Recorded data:
============================================================
-- ==== Sys2Proof/Tests/Slice0.lean ====
section
/-!
SUPPORT. The model's own tests. Expected values come from spec/95_test_vectors.md, whose row each test
names, or are computed by hand from the rule it names. After them, one witness per statement that has
hypotheses: concrete states and operands that meet all of them together.
-/

namespace Sys2Proof.Tests

set_option Elab.async false

open Sys2Proof Sys2Proof.Machine

/-! ### Words -/

/-- 30_encoding R70: bit 4 set is a reserved bit set, whatever OP is. -/
theorem test_wellFormed_refuses_reserved_bit :
    reservedBitsClear 0x00000010#32 = false ∧ wellFormedWord 0x00000010#32 = false ∧
      reservedBitsClear 0x80000007#32 = false ∧ wellFormedWord 0x80000007#32 = false := by decide

/-- R78: OP 0x8 and OP 0xF are reserved; OP 0x7 is the last command. -/
theorem test_wellFormed_refuses_reserved_opcode :
    opcodeAssigned 0x00000008#32 = false ∧ wellFormedWord 0x00000008#32 = false ∧
      opcodeAssigned 0x0000000F#32 = false ∧ wellFormedWord 0x0000000F#32 = false ∧
      wellFormedWord 0x00000007#32 = true := by decide

/-- R70, R78: `RSV = 0` above, OP in bits 3:0. -/
theorem test_decode_nop : decode 0b00000000000000000000000000000000#32 = .ok .nop := rfl
theorem test_decode_build : decode 0b00000000000000000000000000000001#32 = .ok .build := rfl
theorem test_decode_extract : decode 0b00000000000000000000000000000010#32 = .ok .extract := rfl
theorem test_decode_henc : decode 0b00000000000000000000000000000011#32 = .ok .henc := rfl
theorem test_decode_pack : decode 0b00000000000000000000000000000100#32 = .ok .pack := rfl
theorem test_decode_hdec : decode 0b00000000000000000000000000000101#32 = .ok .hdec := rfl
theorem test_decode_decode : decode 0b00000000000000000000000000000110#32 = .ok .decode := rfl
theorem test_decode_clear : decode 0b00000000000000000000000000000111#32 = .ok .clear := rfl

theorem test_decodeTableWord : decodeTableWord 32 5 = some .hdec ∧ decodeTableWord 32 9 = none := by
  decide

/-! ### Small states -/

/-- The state a next outcome carries. -/
def stateOf : Host.Outcome State Fault Refusal → State
  | .next s => s
  | .fault _ => .reset
  | .refused _ => .reset

/-- The fault an outcome stops with. -/
def faultOf : Host.Outcome State Fault Refusal → Option Fault
  | .next _ => none
  | .fault f => some f
  | .refused _ => none

theorem fault_of {o : Host.Outcome State Fault Refusal} {f : Fault} (h : faultOf o = some f) :
    o = .fault f := by
  cases o <;> simp_all [faultOf]

theorem next_of {o : Host.Outcome State Fault Refusal} (h : isNext o = true) :
    o = .next (stateOf o) := by
  cases o <;> simp_all [isNext, stateOf]

/-- FREQ with these counts, every entry written. -/
def freqOf (counts : List (Byte × Word)) : Vector FreqEntry 256 :=
  counts.foldl (fun f x => freqSet f x.1 ⟨x.2, true⟩) (Vector.replicate 256 ⟨0#32, true⟩)

/-- A memory of these bytes from an offset on. -/
def bytesFrom : Nat → List Byte → Memory
  | _, [] => []
  | a, b :: bs => (a, b) :: bytesFrom (a + 1) bs

/-- T1's counts. -/
def sFreq : State :=
  { State.reset with freq := freqOf [(0x41#8, 2#32), (0x42#8, 1#32), (0x43#8, 1#32)] }

/-- V-B1's tree. -/
def sTree : State :=
  { sFreq with
    node := storeNodes
      [.leaf 2#32 0x41#8, .leaf 1#32 0x42#8, .leaf 1#32 0x43#8, .internal 2#32 1#9 2#9,
        .internal 4#32 0#9 3#9] State.reset.node
    numNodes := 5#9, treeOk := true }

/-- V-X1's table. -/
def tableT1 : Vector CtEntry 256 :=
  ctSet (ctSet (ctSet ctEmpty 0x41#8 ⟨true, 1#4, 0x00#8⟩) 0x42#8 ⟨true, 2#4, 0x80#8⟩) 0x43#8
    ⟨true, 2#4, 0xC0#8⟩

/-- After V-X1, with T1's input in IBUF. -/
def sTable : State :=
  { sTree with
    ct := tableT1, numCodes := 3#9, maxLen := 2#4, ctOk := true
    ibuf := bytesFrom 0 [0x41#8, 0x41#8, 0x42#8, 0x43#8], inLen := 4#32 }

/-- V-H1's header. -/
def headerT1 : List Byte :=
  [0x00#8, 0x03#8, 0x01#8, 0x01#8, 0x41#8, 0x00#8, 0x02#8, 0x02#8, 0x42#8, 0x80#8, 0x43#8, 0xC0#8]

/-- After V-H1. -/
def sHenc : State := { sTable with obuf := bytesFrom 0 headerT1, outLen := 12#32, hencOk := true }

/-- A container in IBUF, nothing else. -/
def sContainer (bytes : List Byte) : State :=
  { State.reset with ibuf := bytesFrom 0 bytes, inLen := BitVec.ofNat 32 bytes.length }

/-- T1's container. -/
def containerT1 : List Byte :=
  [0x02#8, 0x03#8, 0x01#8, 0x01#8, 0x41#8, 0x00#8, 0x02#8, 0x02#8, 0x42#8, 0x80#8, 0x43#8, 0xC0#8,
    0x2C#8]

/-- After V-HD1. -/
def sHdec : State :=
  { sContainer containerT1 with
    ct := tableT1, numCodes := 3#9, maxLen := 2#4, payOff := 12#32, pad := 2#3
    ctOk := true, hdrOk := true, done := true }

/-- A one-code table: 0x41 is "0" (T3). -/
def tableA : Vector CtEntry 256 := ctSet ctEmpty 0x41#8 ⟨true, 1#4, 0x00#8⟩

/-- After HDEC of `<pad> 01 01 01 41 00` and these payload bytes. -/
def sOneCode (pad : BitVec 3) (payload : List Byte) : State :=
  { State.reset with
    ibuf := bytesFrom 6 payload, inLen := BitVec.ofNat 32 (6 + payload.length)
    ct := tableA, numCodes := 1#9, maxLen := 1#4, payOff := 6#32, pad := pad
    ctOk := true, hdrOk := true }

/-- The state with this on the agenda. -/
def todo (events : List Event) (s : State) : State := { s with agenda := events }

/-! ### Commands -/

/-- V-C1, after V-H1: NOP keeps HENC_OK. -/
theorem test_nop_keeps_henc_ok : (stateOf (exec .nop sHenc)).statusWord = 0x00070002#32 := by
  decide +kernel

/-- V-B1. -/
theorem test_build_t1 :
    let t := stateOf (exec .build sFreq)
    t.statusWord = 0x00010002#32 ∧ t.numNodes = 5#9 ∧
      (List.range 5).map (nodeAt t.node) = (List.range 5).map (nodeAt sTree.node) := by
  refine ⟨?_, ?_, ?_⟩ <;> decide +kernel

/-- V-B7: the index breaks the tie at weight 3. -/
theorem test_build_tie :
    let t := stateOf (exec .build
      { sFreq with freq := freqOf [(0x10#8, 3#32), (0x20#8, 3#32), (0x30#8, 1#32), (0x40#8, 1#32)] })
    (nodeAt t.node 4, nodeAt t.node 5, nodeAt t.node 6) =
      (.internal 2#32 2#9 3#9, .internal 5#32 4#9 0#9, .internal 8#32 1#9 5#9) := by
  decide +kernel

/-- V-X1. -/
theorem test_extract_t1 :
    let t := stateOf (exec .extract sTree)
    t.statusWord = 0x00030002#32 ∧ t.numCodes = 3#9 ∧ t.maxLen = 2#4 ∧
      (ctAt t.ct 0x41#8).word = 0x80000100#32 ∧ (ctAt t.ct 0x42#8).word = 0x80000280#32 ∧
      (ctAt t.ct 0x43#8).word = 0x800002C0#32 ∧ (ctAt t.ct 0x44#8).word = 0#32 := by
  refine ⟨?_, ?_, ?_, ?_, ?_, ?_, ?_⟩ <;> decide +kernel

/-- V-X2's counts. -/
def sFib : State :=
  { sFreq with
    freq := freqOf [(0#8, 1#32), (1#8, 1#32), (2#8, 2#32), (3#8, 3#32), (4#8, 5#32), (5#8, 8#32),
      (6#8, 13#32), (7#8, 21#32), (8#8, 34#32), (9#8, 55#32)] }

/-- V-X2: the deepest leaf is at depth 9. -/
theorem test_extract_too_deep :
    let t := stateOf (exec .extract (stateOf (exec .build sFib)))
    t.statusWord = 0x00010106#32 ∧ t.errInfo = 0x00000900#32 ∧ t.numCodes = 0#9 := by
  refine ⟨?_, ?_, ?_⟩ <;> decide +kernel

/-- V-H1. -/
theorem test_henc_t1 :
    let t := stateOf (exec .henc sTable)
    t.statusWord = 0x00070002#32 ∧ t.outLen = 12#32 ∧ t.obuf = bytesFrom 0 headerT1 := by
  refine ⟨?_, ?_, ?_⟩ <;> decide +kernel

/-- V-H2. -/
theorem test_henc_without_table :
    let t := stateOf (exec .henc State.reset)
    t.statusWord = 0x00000606#32 ∧ t.errInfo = 3#32 ∧ t.outLen = 0#32 := by
  refine ⟨?_, ?_, ?_⟩ <;> decide +kernel

/-- V-P1. -/
theorem test_pack_t1 :
    let t := stateOf (exec .pack sHenc)
    t.statusWord = 0x00030002#32 ∧ t.outLen = 13#32 ∧ t.pad = 2#3 ∧ t.totalBits = 6#32 ∧
      t.obuf = bytesFrom 0 containerT1 := by
  refine ⟨?_, ?_, ?_, ?_, ?_⟩ <;> decide +kernel

/-- V-P3. -/
theorem test_pack_symbol_not_in_table :
    let t := stateOf (exec .pack
      { sHenc with ibuf := bytesFrom 0 [0x41#8, 0x41#8, 0x42#8, 0x44#8], pad := 5#3 })
    t.statusWord = 0x00030706#32 ∧ t.errInfo = 3#32 ∧ t.outLen = 0#32 ∧ t.pad = 5#3 := by
  refine ⟨?_, ?_, ?_, ?_⟩ <;> decide +kernel

/-- V-HD1. -/
theorem test_hdec_t1 :
    let t := stateOf (exec .hdec (sContainer containerT1))
    t.statusWord = 0x000A0002#32 ∧ validCodes t.ct = validCodes tableT1 ∧ t.numCodes = 3#9 ∧ t.maxLen = 2#4 ∧
      t.payOff = 12#32 ∧ t.pad = 2#3 := by
  refine ⟨?_, ?_, ?_, ?_, ?_, ?_⟩ <;> decide +kernel

/-- V-HD12: "0" is a prefix of "00". -/
theorem test_hdec_prefix_clash :
    let t := stateOf (exec .hdec
      (sContainer [0x00#8, 0x02#8, 0x01#8, 0x01#8, 0x41#8, 0x00#8, 0x01#8, 0x02#8, 0x42#8, 0x00#8]))
    t.statusWord = 0x00000206#32 ∧ t.errInfo = 0x00000A08#32 ∧ validCodes t.ct = [] := by
  refine ⟨?_, ?_, ?_⟩ <;> decide +kernel

/-- V-D1. -/
theorem test_decode_t1 :
    let t := stateOf (exec .decode sHdec)
    t.statusWord = 0x000A0002#32 ∧ t.outLen = 4#32 ∧
      t.obuf = bytesFrom 0 [0x41#8, 0x41#8, 0x42#8, 0x43#8] := by
  refine ⟨?_, ?_, ?_⟩ <;> decide +kernel

/-- V-D6: "1" is no prefix of "0", at bit 4. -/
theorem test_decode_early_stop :
    let t := stateOf (exec .decode (sOneCode 0#3 [0x0F#8]))
    t.statusWord = 0x000A0306#32 ∧ t.errInfo = 4#32 ∧ t.outLen = 0#32 := by
  refine ⟨?_, ?_, ?_⟩ <;> decide +kernel

/-- V-C6. -/
theorem test_clear :
    let t := stateOf (exec .clear sHenc)
    t.statusWord = 0x00000002#32 ∧ t.outLen = 0#32 ∧ t.numNodes = 0#9 ∧ validCodes t.ct = [] ∧
      t.inLen = 4#32 := by
  refine ⟨?_, ?_, ?_, ?_, ?_⟩ <;> decide +kernel

/-! ### The machine around them -/

/-- V-C3: OP 4 with bit 4 set is not PACK. -/
theorem test_illegal_word :
    let t := stateOf (step (State.reset.withFetchWord 32 0x14))
    t.statusWord = 0x00000506#32 ∧ t.errInfo = 0x00000014#32 := by
  refine ⟨?_, ?_⟩ <;> decide +kernel

/-- V-B10: the model faults. -/
theorem test_build_after_reset :
    step (State.reset.withFetchWord 32 1) = .fault (.unwrittenFreq 0) :=
  fault_of (by decide +kernel)

/-- P4, the first schedule: the engine completes NOP before the second write. -/
theorem test_two_commands_engine_first :
    let t := stateOf (play [cmd .nop, .engine, wr 0x0004#13 8#32, .engine] State.reset)
    t.statusWord = 0x00000506#32 ∧ t.errInfo = 8#32 := by
  refine ⟨?_, ?_⟩ <;> decide +kernel

/-- P4, the second schedule: the second write is dropped. -/
theorem test_two_commands_host_first :
    let t := stateOf (play [cmd .nop, wr 0x0004#13 8#32, .engine] State.reset)
    t.statusWord = 0x0000000A#32 ∧ t.errInfo = 0#32 := by
  refine ⟨?_, ?_⟩ <;> decide +kernel

/-- P3: EXTRACT without a tree, irq, and the W1C write of DONE. -/
theorem test_irq_and_write_one_to_clear :
    let s := stateOf (play ([wr 0x0030#13 1#32, cmd .extract] ++ waitDone) State.reset)
    let t := stateOf (play [wr 0x0008#13 2#32] s)
    s.hostRead = some 0x00000606#32 ∧ s.irq = true ∧ s.errInfo = 2#32 ∧
      t.statusWord = 0x00000604#32 ∧ t.irq = false := by
  refine ⟨?_, ?_, ?_, ?_, ?_⟩ <;> decide +kernel

/-- R270, R62: an unspecified OBUF byte repeats while idle, and is drawn anew while busy, twice over. -/
theorem test_busy_reads_draw_anew :
    (stateOf (play [rdb 3] State.reset)).hostRead = some (Config.freeWord 0 .obuf 3 &&& 0xFF#32) ∧
      (stateOf (play [rdb 3, rdb 3] State.reset)).hostRead =
        some (Config.freeWord 0 .obuf 3 &&& 0xFF#32) ∧
      (stateOf (play [rdb 3, cmd .nop, rdb 3] State.reset)).hostRead =
        some (Config.freeWord 1 .obuf 3 &&& 0xFF#32) ∧
      (stateOf (play [rdb 3, cmd .nop, rdb 3, rdb 3] State.reset)).hostRead =
        some (Config.freeWord 2 .obuf 3 &&& 0xFF#32) :=
  ⟨rfl, rfl, rfl, rfl⟩

/-- 60_exceptions R230: every code of its table has in STATUS the number that the table gives it. -/
theorem test_error_code_numbers :
    ∀ x ∈ errCodeTable, x.1.toBits.toNat = x.2 := by decide

/-- P1's end state: the CT and NODE windows. -/
theorem test_windows :
    (stateOf (play [rd 0x0908#13] sTable)).hostRead = some 0x80000280#32 ∧
      (stateOf (play [rd 0x101C#13] sTable)).hostRead = some 0x80000401#32 ∧
      (stateOf (play [rd 0x1020#13] sTable)).hostRead = some 0x00000004#32 ∧
      (stateOf (play [rd 0x1000#13] sTable)).hostRead = some 0x00000002#32 ∧
      (stateOf (play [rd 0x0504#13] sTable)).hostRead = some 0x00000002#32 := by
  refine ⟨?_, ?_, ?_, ?_, ?_⟩ <;> decide +kernel

/-- 44_bit_packer's table of Pack and Unpack: nine 1 bits, and padding values ignored. -/
theorem test_pack_unpack :
    packBits (List.replicate 9 true) = ([0xFF#8, 0x80#8], 7) ∧
      packBits [false, false, true, false, true, true] = ([0x2C#8], 2) ∧
      unpackBits [0x2F#8] 2 = some [false, false, true, false, true, true] ∧
      unpackBits [] 3 = none := by
  decide

/-! ### Witnesses: encoding, reset and the two agents -/

/-- A command word that nothing else on the agenda delays. -/
def sPending (w : Word) (s : State) : State := { s with pending := some w }

theorem sPending_pending (w : Word) (s : State) : (sPending w s).pending = some w := rfl

theorem sPending_agenda (w : Word) (s : State) : (sPending w s).agenda = s.agenda := rfl

theorem todo_agenda (events : List Event) (s : State) : (todo events s).agenda = events := rfl

theorem todo_pending (events : List Event) (s : State) : (todo events s).pending = s.pending := rfl

theorem sHenc_agenda : sHenc.agenda = [] := by decide +kernel

theorem sHenc_pending : sHenc.pending = none := by decide +kernel

theorem witness_StepRunsThePendingCommand :
    (sPending 1#32 State.reset).pending = some 1#32 ∧ decode 1#32 = .ok .build ∧
      (sPending 1#32 State.reset).agenda = [] ∧
      (todo [.engine] (sPending 1#32 State.reset)).agenda = .engine :: [] ∧
      State.reset.pending = none ∧ State.reset.agenda = [] ∧
      (todo [.engine, .reset] State.reset).agenda = .engine :: [.reset] :=
  ⟨rfl, rfl, rfl, rfl, rfl, rfl, rfl⟩

/-- The least word with a reserved bit, and both ends of the reserved opcodes. -/
theorem witness_IllegalWordChangesNothingElse :
    (∀ w, (sPending w sHenc).pending = some w ∧ engineTurn (sPending w sHenc) [] ∧
      engineTurn (todo [.engine, .reset] (sPending w sHenc)) [.reset]) ∧
      (0x00000010#32).extractLsb' 4 28 ≠ 0#28 ∧ (0xFFFFFFFF#32).extractLsb' 4 28 ≠ 0#28 ∧
      8 ≤ ((0x00000008#32).extractLsb' 0 4).toNat ∧ 8 ≤ ((0x0000000F#32).extractLsb' 0 4).toNat := by
  refine ⟨fun w => ⟨sPending_pending w _, .inl ⟨(sPending_agenda w _).trans sHenc_agenda, rfl⟩,
    .inr (todo_agenda _ _)⟩, ?_, ?_, ?_, ?_⟩ <;> simp

theorem witness_CmdWriteIsAcceptedOrDropped :
    (todo [cmd .build] State.reset).agenda = .host (.regWrite 0x0004#13 32 1#32) :: [] ∧
      (todo [cmd .build] State.reset).pending = none ∧
      (todo [cmd .build] (sPending 0#32 State.reset)).agenda =
        .host (.regWrite 0x0004#13 32 1#32) :: [] ∧
      (todo [cmd .build] (sPending 0#32 State.reset)).pending = some 0#32 := by
  refine ⟨?_, ?_, ?_, ?_⟩ <;> rfl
============================================================
Problem statement:
Wherever the line holding "let t := stateOf (exec .extract (stateOf" falls in the entries above, copy exactly from it through the line holding "let t := stateOf (exec .henc sTable)", inclusive, and add nothing.

Written response:
    let t := stateOf (exec .extract (stateOf (exec .build sFib)))
    t.statusWord = 0x00010106#32 ∧ t.errInfo = 0x00000900#32 ∧ t.numCodes = 0#9 := by
  refine ⟨?_, ?_, ?_⟩ <;> decide +kernel

/-- V-H1. -/
theorem test_henc_t1 :
    let t := stateOf (exec .henc sTable)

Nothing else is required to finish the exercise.